** Exercise aim **
The data below holds the lines to copy: everything from the line containing "abbrev State.snoops (s" to the line containing "abbrev State.counts (s", both ends included, set down exactly.

** Dataset extract **
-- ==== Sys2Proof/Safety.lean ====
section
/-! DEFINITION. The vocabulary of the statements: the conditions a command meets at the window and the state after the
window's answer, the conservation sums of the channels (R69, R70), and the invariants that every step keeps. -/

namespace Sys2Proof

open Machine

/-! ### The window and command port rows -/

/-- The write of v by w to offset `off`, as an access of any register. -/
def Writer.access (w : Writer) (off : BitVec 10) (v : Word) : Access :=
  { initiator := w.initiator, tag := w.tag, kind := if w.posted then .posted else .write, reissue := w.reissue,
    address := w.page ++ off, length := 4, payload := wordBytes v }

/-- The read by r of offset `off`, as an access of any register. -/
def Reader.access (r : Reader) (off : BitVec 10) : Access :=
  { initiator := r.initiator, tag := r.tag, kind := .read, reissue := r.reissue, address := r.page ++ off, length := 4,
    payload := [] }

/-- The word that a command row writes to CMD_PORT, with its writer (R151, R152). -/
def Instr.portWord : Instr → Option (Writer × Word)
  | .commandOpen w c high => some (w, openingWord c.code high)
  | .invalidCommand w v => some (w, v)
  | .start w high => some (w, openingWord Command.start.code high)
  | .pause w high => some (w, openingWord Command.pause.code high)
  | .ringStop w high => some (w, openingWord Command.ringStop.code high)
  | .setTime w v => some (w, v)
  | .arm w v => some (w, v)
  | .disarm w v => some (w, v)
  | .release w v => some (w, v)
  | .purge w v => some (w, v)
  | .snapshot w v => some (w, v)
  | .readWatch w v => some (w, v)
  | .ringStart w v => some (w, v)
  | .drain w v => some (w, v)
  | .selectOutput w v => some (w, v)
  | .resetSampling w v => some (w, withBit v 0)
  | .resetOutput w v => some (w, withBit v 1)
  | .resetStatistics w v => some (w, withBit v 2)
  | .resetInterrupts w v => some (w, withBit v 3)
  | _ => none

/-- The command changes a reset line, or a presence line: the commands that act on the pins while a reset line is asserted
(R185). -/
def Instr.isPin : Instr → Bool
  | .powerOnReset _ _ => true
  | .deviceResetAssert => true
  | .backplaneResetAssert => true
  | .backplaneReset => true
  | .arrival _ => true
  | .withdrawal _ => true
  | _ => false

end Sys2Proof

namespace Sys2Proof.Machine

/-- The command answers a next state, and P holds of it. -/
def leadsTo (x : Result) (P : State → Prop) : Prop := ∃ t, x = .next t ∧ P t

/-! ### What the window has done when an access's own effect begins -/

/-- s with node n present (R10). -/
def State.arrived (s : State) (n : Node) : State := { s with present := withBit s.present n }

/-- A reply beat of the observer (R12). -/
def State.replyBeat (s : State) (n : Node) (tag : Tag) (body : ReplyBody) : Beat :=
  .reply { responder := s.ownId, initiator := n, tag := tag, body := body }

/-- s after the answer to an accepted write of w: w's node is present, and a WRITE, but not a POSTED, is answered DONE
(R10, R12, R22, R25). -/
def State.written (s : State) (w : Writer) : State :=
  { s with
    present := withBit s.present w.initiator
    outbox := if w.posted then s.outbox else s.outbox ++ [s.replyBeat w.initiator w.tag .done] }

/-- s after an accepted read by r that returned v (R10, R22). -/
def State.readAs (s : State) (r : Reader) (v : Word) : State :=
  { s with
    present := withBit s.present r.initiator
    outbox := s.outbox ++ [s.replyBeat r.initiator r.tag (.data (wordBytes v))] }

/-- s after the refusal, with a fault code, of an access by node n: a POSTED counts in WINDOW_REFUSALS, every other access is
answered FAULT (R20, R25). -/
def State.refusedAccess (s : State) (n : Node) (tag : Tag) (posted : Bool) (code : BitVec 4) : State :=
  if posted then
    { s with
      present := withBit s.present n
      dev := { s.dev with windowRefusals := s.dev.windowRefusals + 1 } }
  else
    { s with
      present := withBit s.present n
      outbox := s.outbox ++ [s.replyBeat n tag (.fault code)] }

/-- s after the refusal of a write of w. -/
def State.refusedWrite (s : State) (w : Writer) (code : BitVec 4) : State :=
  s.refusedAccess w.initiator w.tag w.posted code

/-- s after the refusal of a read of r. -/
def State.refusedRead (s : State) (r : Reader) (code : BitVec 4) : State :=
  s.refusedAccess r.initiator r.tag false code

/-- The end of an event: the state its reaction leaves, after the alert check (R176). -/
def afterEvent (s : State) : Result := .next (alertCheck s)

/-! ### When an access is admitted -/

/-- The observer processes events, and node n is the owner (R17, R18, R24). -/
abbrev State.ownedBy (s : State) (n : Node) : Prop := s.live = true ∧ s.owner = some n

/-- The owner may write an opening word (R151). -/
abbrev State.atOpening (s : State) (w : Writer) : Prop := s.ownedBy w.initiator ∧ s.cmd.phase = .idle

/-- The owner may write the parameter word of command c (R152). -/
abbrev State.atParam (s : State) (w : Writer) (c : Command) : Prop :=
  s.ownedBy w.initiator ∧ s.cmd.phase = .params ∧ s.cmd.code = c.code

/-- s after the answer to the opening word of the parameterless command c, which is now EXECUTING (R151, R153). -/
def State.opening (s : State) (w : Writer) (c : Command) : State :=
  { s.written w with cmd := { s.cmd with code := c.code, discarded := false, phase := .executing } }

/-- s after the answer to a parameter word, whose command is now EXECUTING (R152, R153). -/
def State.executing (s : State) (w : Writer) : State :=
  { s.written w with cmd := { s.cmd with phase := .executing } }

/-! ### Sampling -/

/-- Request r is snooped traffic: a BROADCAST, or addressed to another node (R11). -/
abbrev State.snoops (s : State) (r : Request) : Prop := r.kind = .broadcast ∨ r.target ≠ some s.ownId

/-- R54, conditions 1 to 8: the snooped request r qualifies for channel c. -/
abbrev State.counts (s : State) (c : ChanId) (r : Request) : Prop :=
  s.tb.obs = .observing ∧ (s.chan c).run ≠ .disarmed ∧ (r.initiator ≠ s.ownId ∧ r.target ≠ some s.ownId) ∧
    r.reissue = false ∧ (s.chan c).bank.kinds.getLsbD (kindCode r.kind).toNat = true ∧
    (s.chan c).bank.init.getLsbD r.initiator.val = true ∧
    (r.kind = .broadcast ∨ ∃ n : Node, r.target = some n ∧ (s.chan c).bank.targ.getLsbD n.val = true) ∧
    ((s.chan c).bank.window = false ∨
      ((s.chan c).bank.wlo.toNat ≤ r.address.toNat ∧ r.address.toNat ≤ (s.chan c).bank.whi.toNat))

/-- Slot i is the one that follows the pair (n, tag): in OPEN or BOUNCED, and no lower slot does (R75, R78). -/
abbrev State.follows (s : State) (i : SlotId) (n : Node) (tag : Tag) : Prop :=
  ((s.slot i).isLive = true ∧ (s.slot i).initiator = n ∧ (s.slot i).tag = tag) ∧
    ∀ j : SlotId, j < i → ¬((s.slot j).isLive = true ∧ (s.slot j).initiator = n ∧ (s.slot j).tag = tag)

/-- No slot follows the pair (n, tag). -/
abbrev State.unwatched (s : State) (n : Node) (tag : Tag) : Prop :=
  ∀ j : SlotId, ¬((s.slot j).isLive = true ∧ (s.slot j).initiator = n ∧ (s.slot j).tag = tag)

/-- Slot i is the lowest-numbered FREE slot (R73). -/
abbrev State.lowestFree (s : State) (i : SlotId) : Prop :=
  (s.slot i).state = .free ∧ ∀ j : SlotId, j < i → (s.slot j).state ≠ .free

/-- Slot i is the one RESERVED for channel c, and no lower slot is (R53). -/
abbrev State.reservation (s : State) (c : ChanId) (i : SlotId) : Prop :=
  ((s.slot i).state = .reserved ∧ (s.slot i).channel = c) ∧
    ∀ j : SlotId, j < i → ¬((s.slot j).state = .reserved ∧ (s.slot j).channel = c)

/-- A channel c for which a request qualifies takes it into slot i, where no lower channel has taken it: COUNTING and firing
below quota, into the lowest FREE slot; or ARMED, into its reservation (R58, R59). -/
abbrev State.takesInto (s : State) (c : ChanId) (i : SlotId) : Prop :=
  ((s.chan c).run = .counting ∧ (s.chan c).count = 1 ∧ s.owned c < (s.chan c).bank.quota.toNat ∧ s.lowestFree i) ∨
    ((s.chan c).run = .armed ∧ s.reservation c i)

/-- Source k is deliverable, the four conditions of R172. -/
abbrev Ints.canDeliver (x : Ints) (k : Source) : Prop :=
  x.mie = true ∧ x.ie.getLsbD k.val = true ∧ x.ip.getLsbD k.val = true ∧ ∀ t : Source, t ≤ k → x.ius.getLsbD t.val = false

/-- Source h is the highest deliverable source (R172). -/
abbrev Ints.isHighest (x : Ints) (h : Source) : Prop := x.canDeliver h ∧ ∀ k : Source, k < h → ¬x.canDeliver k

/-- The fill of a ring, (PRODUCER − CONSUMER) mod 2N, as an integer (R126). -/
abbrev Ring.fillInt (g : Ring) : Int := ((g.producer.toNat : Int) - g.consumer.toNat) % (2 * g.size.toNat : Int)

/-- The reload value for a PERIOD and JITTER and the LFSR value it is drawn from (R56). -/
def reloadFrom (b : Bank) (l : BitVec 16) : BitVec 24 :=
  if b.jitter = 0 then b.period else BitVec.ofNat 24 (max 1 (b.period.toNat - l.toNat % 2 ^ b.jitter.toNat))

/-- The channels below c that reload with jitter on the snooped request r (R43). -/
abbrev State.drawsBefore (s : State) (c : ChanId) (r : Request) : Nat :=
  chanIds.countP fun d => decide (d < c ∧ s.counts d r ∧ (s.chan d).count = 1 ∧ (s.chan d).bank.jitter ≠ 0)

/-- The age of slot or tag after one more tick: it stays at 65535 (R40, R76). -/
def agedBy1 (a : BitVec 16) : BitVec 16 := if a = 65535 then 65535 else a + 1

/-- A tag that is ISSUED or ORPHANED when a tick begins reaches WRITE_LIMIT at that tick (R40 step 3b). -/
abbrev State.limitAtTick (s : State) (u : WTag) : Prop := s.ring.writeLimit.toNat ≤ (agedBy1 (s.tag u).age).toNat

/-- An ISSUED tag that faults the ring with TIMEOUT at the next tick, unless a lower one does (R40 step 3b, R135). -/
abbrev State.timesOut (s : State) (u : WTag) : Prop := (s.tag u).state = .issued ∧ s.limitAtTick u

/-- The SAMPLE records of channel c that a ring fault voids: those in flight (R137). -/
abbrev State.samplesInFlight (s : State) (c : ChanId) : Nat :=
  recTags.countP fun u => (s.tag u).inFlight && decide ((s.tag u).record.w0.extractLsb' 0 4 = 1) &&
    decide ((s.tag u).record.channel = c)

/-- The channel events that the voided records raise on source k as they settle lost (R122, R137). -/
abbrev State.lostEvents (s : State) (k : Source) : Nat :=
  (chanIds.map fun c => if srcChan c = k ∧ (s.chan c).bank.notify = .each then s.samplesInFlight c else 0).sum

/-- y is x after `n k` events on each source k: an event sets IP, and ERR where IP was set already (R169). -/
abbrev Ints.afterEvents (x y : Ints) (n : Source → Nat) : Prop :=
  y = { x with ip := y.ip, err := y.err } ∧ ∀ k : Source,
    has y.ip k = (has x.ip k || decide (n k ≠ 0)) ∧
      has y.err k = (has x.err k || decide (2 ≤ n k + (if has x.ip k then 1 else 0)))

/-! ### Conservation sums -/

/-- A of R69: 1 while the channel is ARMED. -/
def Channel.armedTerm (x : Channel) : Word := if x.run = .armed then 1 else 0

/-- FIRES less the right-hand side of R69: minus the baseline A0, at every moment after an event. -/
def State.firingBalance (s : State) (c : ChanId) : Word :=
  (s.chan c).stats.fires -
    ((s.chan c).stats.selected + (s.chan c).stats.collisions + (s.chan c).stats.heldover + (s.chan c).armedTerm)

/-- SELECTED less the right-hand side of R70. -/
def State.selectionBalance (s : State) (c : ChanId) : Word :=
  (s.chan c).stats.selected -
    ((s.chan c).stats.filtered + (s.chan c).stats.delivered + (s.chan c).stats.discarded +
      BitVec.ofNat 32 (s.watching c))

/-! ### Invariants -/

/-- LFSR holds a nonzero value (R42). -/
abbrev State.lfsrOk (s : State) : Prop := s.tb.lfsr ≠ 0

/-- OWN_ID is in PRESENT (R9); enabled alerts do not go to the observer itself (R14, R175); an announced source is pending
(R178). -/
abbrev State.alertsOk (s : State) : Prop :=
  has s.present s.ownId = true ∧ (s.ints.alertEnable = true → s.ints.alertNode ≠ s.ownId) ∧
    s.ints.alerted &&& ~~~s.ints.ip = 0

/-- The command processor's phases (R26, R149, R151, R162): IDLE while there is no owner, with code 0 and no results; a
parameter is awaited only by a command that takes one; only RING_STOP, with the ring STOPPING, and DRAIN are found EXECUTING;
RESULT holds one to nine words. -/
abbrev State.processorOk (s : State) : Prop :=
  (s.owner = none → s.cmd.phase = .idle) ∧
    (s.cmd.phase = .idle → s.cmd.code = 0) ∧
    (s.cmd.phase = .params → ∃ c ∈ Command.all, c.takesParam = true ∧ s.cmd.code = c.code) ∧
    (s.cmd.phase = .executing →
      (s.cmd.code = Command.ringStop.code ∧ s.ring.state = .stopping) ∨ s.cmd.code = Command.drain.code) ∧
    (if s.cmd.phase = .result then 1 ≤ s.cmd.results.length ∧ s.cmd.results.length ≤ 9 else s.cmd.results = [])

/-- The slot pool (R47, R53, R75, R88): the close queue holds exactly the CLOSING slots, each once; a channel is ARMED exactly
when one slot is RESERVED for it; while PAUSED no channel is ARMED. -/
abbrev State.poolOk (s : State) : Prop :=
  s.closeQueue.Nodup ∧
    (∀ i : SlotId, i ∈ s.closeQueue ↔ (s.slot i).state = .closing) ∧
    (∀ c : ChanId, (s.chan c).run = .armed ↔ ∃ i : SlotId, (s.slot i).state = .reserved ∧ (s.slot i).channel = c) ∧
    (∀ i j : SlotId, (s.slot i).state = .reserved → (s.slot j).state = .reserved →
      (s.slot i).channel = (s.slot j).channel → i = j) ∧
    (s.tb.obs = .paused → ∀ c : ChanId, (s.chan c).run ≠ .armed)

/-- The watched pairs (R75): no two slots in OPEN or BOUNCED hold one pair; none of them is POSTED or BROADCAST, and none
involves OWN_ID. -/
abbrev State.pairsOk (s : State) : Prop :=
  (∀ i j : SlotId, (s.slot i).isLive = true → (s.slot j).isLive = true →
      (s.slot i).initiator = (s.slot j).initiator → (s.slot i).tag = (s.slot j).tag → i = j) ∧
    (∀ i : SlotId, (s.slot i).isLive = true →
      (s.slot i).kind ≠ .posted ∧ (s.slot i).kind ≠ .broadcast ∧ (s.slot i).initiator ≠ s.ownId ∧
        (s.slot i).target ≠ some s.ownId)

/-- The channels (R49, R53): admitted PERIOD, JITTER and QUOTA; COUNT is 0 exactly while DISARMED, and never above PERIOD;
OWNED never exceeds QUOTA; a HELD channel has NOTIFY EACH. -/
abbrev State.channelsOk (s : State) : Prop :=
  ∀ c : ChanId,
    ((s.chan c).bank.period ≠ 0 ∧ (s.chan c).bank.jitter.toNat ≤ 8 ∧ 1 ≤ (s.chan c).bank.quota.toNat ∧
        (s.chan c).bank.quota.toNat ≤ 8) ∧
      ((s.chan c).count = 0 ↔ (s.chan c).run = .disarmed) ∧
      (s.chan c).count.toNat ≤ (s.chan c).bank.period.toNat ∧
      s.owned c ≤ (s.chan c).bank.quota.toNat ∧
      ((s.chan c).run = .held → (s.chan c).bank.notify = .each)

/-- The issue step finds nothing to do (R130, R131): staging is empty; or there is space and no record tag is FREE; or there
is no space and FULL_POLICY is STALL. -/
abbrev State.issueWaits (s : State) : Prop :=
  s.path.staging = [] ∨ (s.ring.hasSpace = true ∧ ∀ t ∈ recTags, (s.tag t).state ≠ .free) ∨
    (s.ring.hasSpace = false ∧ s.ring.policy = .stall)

--

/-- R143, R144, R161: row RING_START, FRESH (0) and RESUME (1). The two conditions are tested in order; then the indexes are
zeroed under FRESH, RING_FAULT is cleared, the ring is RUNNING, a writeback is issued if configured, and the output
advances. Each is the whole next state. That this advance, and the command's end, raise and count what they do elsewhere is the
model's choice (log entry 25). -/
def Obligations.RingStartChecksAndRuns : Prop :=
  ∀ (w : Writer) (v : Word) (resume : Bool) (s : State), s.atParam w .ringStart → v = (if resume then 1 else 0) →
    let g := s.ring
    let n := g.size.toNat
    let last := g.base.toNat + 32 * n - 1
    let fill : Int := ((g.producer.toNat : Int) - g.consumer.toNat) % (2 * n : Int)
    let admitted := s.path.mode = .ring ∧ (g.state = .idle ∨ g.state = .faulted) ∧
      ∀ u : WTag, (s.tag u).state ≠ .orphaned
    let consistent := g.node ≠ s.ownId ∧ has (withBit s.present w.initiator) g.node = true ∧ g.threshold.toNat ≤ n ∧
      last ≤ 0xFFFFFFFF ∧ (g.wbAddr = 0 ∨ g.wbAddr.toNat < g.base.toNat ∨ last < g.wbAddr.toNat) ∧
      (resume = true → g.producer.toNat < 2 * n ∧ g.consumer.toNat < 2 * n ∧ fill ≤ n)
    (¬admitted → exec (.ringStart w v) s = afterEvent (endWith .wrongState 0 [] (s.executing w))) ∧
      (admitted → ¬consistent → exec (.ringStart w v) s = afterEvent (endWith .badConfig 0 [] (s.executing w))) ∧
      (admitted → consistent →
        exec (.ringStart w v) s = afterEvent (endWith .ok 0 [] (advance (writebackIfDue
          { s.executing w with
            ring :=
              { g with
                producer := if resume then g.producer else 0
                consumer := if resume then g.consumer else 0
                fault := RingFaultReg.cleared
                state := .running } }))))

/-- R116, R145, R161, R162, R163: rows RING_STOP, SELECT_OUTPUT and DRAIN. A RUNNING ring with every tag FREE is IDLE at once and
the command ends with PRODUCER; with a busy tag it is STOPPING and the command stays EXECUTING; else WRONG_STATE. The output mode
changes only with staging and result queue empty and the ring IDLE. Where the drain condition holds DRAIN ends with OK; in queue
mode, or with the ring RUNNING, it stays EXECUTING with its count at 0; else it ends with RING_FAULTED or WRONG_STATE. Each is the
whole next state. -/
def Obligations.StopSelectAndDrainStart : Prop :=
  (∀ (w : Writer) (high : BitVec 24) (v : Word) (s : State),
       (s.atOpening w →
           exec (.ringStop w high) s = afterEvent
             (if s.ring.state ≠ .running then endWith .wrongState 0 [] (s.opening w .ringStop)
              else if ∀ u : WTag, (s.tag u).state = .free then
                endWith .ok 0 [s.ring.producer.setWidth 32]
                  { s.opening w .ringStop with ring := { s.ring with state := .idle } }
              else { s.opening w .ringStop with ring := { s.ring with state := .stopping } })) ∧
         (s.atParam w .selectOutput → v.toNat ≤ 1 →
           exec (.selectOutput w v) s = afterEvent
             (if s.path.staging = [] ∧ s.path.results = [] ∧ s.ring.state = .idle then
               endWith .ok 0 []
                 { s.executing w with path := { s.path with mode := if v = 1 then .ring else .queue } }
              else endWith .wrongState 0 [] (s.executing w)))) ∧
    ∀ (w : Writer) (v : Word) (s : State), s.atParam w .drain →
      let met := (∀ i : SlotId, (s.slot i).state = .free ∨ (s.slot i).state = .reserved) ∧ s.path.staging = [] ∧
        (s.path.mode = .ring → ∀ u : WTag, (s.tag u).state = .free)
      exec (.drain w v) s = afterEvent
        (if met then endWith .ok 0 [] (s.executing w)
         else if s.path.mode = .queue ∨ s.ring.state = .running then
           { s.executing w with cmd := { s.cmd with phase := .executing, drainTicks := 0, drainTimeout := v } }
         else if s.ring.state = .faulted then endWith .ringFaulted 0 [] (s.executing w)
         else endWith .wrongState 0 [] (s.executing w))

** Result of the task **
abbrev State.snoops (s : State) (r : Request) : Prop := r.kind = .broadcast ∨ r.target ≠ some s.ownId

/-- R54, conditions 1 to 8: the snooped request r qualifies for channel c. -/
abbrev State.counts (s : State) (c : ChanId) (r : Request) : Prop :=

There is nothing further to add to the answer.